**WHAT THIS TASK INVOLVES:**
Nothing is to be left out; print all the entries exactly.

START SOURCE DATA

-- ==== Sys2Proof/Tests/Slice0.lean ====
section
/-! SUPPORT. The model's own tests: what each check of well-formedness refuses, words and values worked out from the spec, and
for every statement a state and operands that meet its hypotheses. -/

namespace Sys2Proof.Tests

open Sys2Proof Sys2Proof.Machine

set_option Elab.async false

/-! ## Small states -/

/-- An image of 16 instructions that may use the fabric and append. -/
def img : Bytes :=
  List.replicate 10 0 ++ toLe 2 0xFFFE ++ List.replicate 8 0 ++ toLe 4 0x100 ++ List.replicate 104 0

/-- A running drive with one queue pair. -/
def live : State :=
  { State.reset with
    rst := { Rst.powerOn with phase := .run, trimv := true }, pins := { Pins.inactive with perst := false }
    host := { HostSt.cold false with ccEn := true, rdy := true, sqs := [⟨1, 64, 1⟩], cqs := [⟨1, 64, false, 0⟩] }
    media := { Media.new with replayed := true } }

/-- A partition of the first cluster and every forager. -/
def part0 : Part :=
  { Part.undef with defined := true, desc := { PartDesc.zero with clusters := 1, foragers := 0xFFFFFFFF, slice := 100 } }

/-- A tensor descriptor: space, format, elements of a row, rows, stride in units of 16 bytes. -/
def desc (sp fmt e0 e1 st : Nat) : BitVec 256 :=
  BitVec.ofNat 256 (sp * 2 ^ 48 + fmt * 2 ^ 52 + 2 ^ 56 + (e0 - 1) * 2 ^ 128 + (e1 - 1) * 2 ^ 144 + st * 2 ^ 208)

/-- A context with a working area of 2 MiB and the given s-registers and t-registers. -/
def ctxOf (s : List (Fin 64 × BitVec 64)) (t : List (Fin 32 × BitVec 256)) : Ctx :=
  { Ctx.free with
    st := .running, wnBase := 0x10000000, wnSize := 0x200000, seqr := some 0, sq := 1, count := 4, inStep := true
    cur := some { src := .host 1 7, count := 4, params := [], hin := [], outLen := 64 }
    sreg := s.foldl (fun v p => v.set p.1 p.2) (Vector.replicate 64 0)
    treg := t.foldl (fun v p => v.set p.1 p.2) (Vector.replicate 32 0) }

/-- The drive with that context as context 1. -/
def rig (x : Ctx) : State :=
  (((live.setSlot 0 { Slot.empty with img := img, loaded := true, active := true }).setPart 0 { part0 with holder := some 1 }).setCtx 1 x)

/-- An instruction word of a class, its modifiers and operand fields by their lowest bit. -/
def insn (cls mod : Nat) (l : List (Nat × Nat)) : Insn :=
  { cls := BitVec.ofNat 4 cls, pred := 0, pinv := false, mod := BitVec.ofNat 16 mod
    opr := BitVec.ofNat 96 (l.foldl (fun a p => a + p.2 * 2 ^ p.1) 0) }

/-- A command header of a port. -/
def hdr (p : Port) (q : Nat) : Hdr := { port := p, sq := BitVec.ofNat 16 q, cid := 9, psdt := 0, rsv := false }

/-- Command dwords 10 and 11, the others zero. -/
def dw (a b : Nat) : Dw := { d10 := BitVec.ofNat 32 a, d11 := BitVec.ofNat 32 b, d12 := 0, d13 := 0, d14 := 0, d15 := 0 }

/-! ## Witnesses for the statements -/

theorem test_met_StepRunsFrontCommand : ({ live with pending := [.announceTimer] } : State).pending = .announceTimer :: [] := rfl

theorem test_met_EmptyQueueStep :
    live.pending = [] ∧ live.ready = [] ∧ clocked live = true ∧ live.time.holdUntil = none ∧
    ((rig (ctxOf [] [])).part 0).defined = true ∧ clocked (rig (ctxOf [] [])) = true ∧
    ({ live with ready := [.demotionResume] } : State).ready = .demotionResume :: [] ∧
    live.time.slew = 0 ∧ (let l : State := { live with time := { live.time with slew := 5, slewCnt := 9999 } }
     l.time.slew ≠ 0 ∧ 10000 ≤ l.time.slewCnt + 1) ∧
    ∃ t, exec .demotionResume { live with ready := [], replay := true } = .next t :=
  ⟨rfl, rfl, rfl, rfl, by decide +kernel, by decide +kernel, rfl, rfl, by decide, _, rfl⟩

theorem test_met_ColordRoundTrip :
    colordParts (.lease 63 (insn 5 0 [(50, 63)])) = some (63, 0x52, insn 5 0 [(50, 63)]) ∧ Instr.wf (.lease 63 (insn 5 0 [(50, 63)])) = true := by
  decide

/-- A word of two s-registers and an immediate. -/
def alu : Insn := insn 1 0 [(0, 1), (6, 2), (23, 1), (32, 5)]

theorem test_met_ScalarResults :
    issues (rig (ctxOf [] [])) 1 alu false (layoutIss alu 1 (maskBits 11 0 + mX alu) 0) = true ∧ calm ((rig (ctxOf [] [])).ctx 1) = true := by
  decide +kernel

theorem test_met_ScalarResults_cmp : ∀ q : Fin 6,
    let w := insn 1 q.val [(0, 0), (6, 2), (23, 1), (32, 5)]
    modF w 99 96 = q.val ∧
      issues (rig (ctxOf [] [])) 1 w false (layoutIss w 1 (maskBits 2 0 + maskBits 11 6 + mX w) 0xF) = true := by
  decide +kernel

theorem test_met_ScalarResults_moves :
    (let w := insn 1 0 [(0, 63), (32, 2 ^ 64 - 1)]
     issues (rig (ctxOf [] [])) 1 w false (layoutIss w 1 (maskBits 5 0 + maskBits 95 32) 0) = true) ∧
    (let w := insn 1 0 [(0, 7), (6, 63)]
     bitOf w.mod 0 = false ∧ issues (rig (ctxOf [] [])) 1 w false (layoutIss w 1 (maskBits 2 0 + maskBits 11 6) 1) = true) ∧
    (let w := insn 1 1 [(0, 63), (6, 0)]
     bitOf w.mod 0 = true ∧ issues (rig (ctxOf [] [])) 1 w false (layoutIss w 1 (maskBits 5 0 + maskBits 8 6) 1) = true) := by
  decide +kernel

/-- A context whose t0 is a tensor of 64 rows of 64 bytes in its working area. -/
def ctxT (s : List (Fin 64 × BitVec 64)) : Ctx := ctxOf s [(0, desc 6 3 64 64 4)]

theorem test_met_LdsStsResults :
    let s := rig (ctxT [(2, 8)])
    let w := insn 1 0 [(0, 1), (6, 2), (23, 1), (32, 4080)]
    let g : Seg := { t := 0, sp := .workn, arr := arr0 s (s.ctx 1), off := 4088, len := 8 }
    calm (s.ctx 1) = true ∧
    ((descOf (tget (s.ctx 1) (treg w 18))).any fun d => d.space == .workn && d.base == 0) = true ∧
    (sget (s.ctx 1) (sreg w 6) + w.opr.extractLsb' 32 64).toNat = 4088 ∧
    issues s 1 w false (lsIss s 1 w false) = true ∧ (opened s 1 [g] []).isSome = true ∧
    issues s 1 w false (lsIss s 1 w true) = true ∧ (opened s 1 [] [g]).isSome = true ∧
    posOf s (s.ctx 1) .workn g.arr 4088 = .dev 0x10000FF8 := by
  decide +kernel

END SOURCE DATA

**REPLY:**
-- ==== Sys2Proof/Tests/Slice0.lean ====
section
/-! SUPPORT. The model's own tests: what each check of well-formedness refuses, words and values worked out from the spec, and
for every statement a state and operands that meet its hypotheses. -/

namespace Sys2Proof.Tests

open Sys2Proof Sys2Proof.Machine

set_option Elab.async false

/-! ## Small states -/

/-- An image of 16 instructions that may use the fabric and append. -/
def img : Bytes :=
  List.replicate 10 0 ++ toLe 2 0xFFFE ++ List.replicate 8 0 ++ toLe 4 0x100 ++ List.replicate 104 0

/-- A running drive with one queue pair. -/
def live : State :=
  { State.reset with
    rst := { Rst.powerOn with phase := .run, trimv := true }, pins := { Pins.inactive with perst := false }
    host := { HostSt.cold false with ccEn := true, rdy := true, sqs := [⟨1, 64, 1⟩], cqs := [⟨1, 64, false, 0⟩] }
    media := { Media.new with replayed := true } }

/-- A partition of the first cluster and every forager. -/
def part0 : Part :=
  { Part.undef with defined := true, desc := { PartDesc.zero with clusters := 1, foragers := 0xFFFFFFFF, slice := 100 } }

/-- A tensor descriptor: space, format, elements of a row, rows, stride in units of 16 bytes. -/
def desc (sp fmt e0 e1 st : Nat) : BitVec 256 :=
  BitVec.ofNat 256 (sp * 2 ^ 48 + fmt * 2 ^ 52 + 2 ^ 56 + (e0 - 1) * 2 ^ 128 + (e1 - 1) * 2 ^ 144 + st * 2 ^ 208)

/-- A context with a working area of 2 MiB and the given s-registers and t-registers. -/
def ctxOf (s : List (Fin 64 × BitVec 64)) (t : List (Fin 32 × BitVec 256)) : Ctx :=
  { Ctx.free with
    st := .running, wnBase := 0x10000000, wnSize := 0x200000, seqr := some 0, sq := 1, count := 4, inStep := true
    cur := some { src := .host 1 7, count := 4, params := [], hin := [], outLen := 64 }
    sreg := s.foldl (fun v p => v.set p.1 p.2) (Vector.replicate 64 0)
    treg := t.foldl (fun v p => v.set p.1 p.2) (Vector.replicate 32 0) }

/-- The drive with that context as context 1. -/
def rig (x : Ctx) : State :=
  (((live.setSlot 0 { Slot.empty with img := img, loaded := true, active := true }).setPart 0 { part0 with holder := some 1 }).setCtx 1 x)

/-- An instruction word of a class, its modifiers and operand fields by their lowest bit. -/
def insn (cls mod : Nat) (l : List (Nat × Nat)) : Insn :=
  { cls := BitVec.ofNat 4 cls, pred := 0, pinv := false, mod := BitVec.ofNat 16 mod
    opr := BitVec.ofNat 96 (l.foldl (fun a p => a + p.2 * 2 ^ p.1) 0) }

/-- A command header of a port. -/
def hdr (p : Port) (q : Nat) : Hdr := { port := p, sq := BitVec.ofNat 16 q, cid := 9, psdt := 0, rsv := false }

/-- Command dwords 10 and 11, the others zero. -/
def dw (a b : Nat) : Dw := { d10 := BitVec.ofNat 32 a, d11 := BitVec.ofNat 32 b, d12 := 0, d13 := 0, d14 := 0, d15 := 0 }

/-! ## Witnesses for the statements -/

theorem test_met_StepRunsFrontCommand : ({ live with pending := [.announceTimer] } : State).pending = .announceTimer :: [] := rfl

theorem test_met_EmptyQueueStep :
    live.pending = [] ∧ live.ready = [] ∧ clocked live = true ∧ live.time.holdUntil = none ∧
    ((rig (ctxOf [] [])).part 0).defined = true ∧ clocked (rig (ctxOf [] [])) = true ∧
    ({ live with ready := [.demotionResume] } : State).ready = .demotionResume :: [] ∧
    live.time.slew = 0 ∧ (let l : State := { live with time := { live.time with slew := 5, slewCnt := 9999 } }
     l.time.slew ≠ 0 ∧ 10000 ≤ l.time.slewCnt + 1) ∧
    ∃ t, exec .demotionResume { live with ready := [], replay := true } = .next t :=
  ⟨rfl, rfl, rfl, rfl, by decide +kernel, by decide +kernel, rfl, rfl, by decide, _, rfl⟩

theorem test_met_ColordRoundTrip :
    colordParts (.lease 63 (insn 5 0 [(50, 63)])) = some (63, 0x52, insn 5 0 [(50, 63)]) ∧ Instr.wf (.lease 63 (insn 5 0 [(50, 63)])) = true := by
  decide

/-- A word of two s-registers and an immediate. -/
def alu : Insn := insn 1 0 [(0, 1), (6, 2), (23, 1), (32, 5)]

theorem test_met_ScalarResults :
    issues (rig (ctxOf [] [])) 1 alu false (layoutIss alu 1 (maskBits 11 0 + mX alu) 0) = true ∧ calm ((rig (ctxOf [] [])).ctx 1) = true := by
  decide +kernel

theorem test_met_ScalarResults_cmp : ∀ q : Fin 6,
    let w := insn 1 q.val [(0, 0), (6, 2), (23, 1), (32, 5)]
    modF w 99 96 = q.val ∧
      issues (rig (ctxOf [] [])) 1 w false (layoutIss w 1 (maskBits 2 0 + maskBits 11 6 + mX w) 0xF) = true := by
  decide +kernel

theorem test_met_ScalarResults_moves :
    (let w := insn 1 0 [(0, 63), (32, 2 ^ 64 - 1)]
     issues (rig (ctxOf [] [])) 1 w false (layoutIss w 1 (maskBits 5 0 + maskBits 95 32) 0) = true) ∧
    (let w := insn 1 0 [(0, 7), (6, 63)]
     bitOf w.mod 0 = false ∧ issues (rig (ctxOf [] [])) 1 w false (layoutIss w 1 (maskBits 2 0 + maskBits 11 6) 1) = true) ∧
    (let w := insn 1 1 [(0, 63), (6, 0)]
     bitOf w.mod 0 = true ∧ issues (rig (ctxOf [] [])) 1 w false (layoutIss w 1 (maskBits 5 0 + maskBits 8 6) 1) = true) := by
  decide +kernel

/-- A context whose t0 is a tensor of 64 rows of 64 bytes in its working area. -/
def ctxT (s : List (Fin 64 × BitVec 64)) : Ctx := ctxOf s [(0, desc 6 3 64 64 4)]

theorem test_met_LdsStsResults :
    let s := rig (ctxT [(2, 8)])
    let w := insn 1 0 [(0, 1), (6, 2), (23, 1), (32, 4080)]
    let g : Seg := { t := 0, sp := .workn, arr := arr0 s (s.ctx 1), off := 4088, len := 8 }
    calm (s.ctx 1) = true ∧
    ((descOf (tget (s.ctx 1) (treg w 18))).any fun d => d.space == .workn && d.base == 0) = true ∧
    (sget (s.ctx 1) (sreg w 6) + w.opr.extractLsb' 32 64).toNat = 4088 ∧
    issues s 1 w false (lsIss s 1 w false) = true ∧ (opened s 1 [g] []).isSome = true ∧
    issues s 1 w false (lsIss s 1 w true) = true ∧ (opened s 1 [] [g]).isSome = true ∧
    posOf s (s.ctx 1) .workn g.arr 4088 = .dev 0x10000FF8 := by
  decide +kernel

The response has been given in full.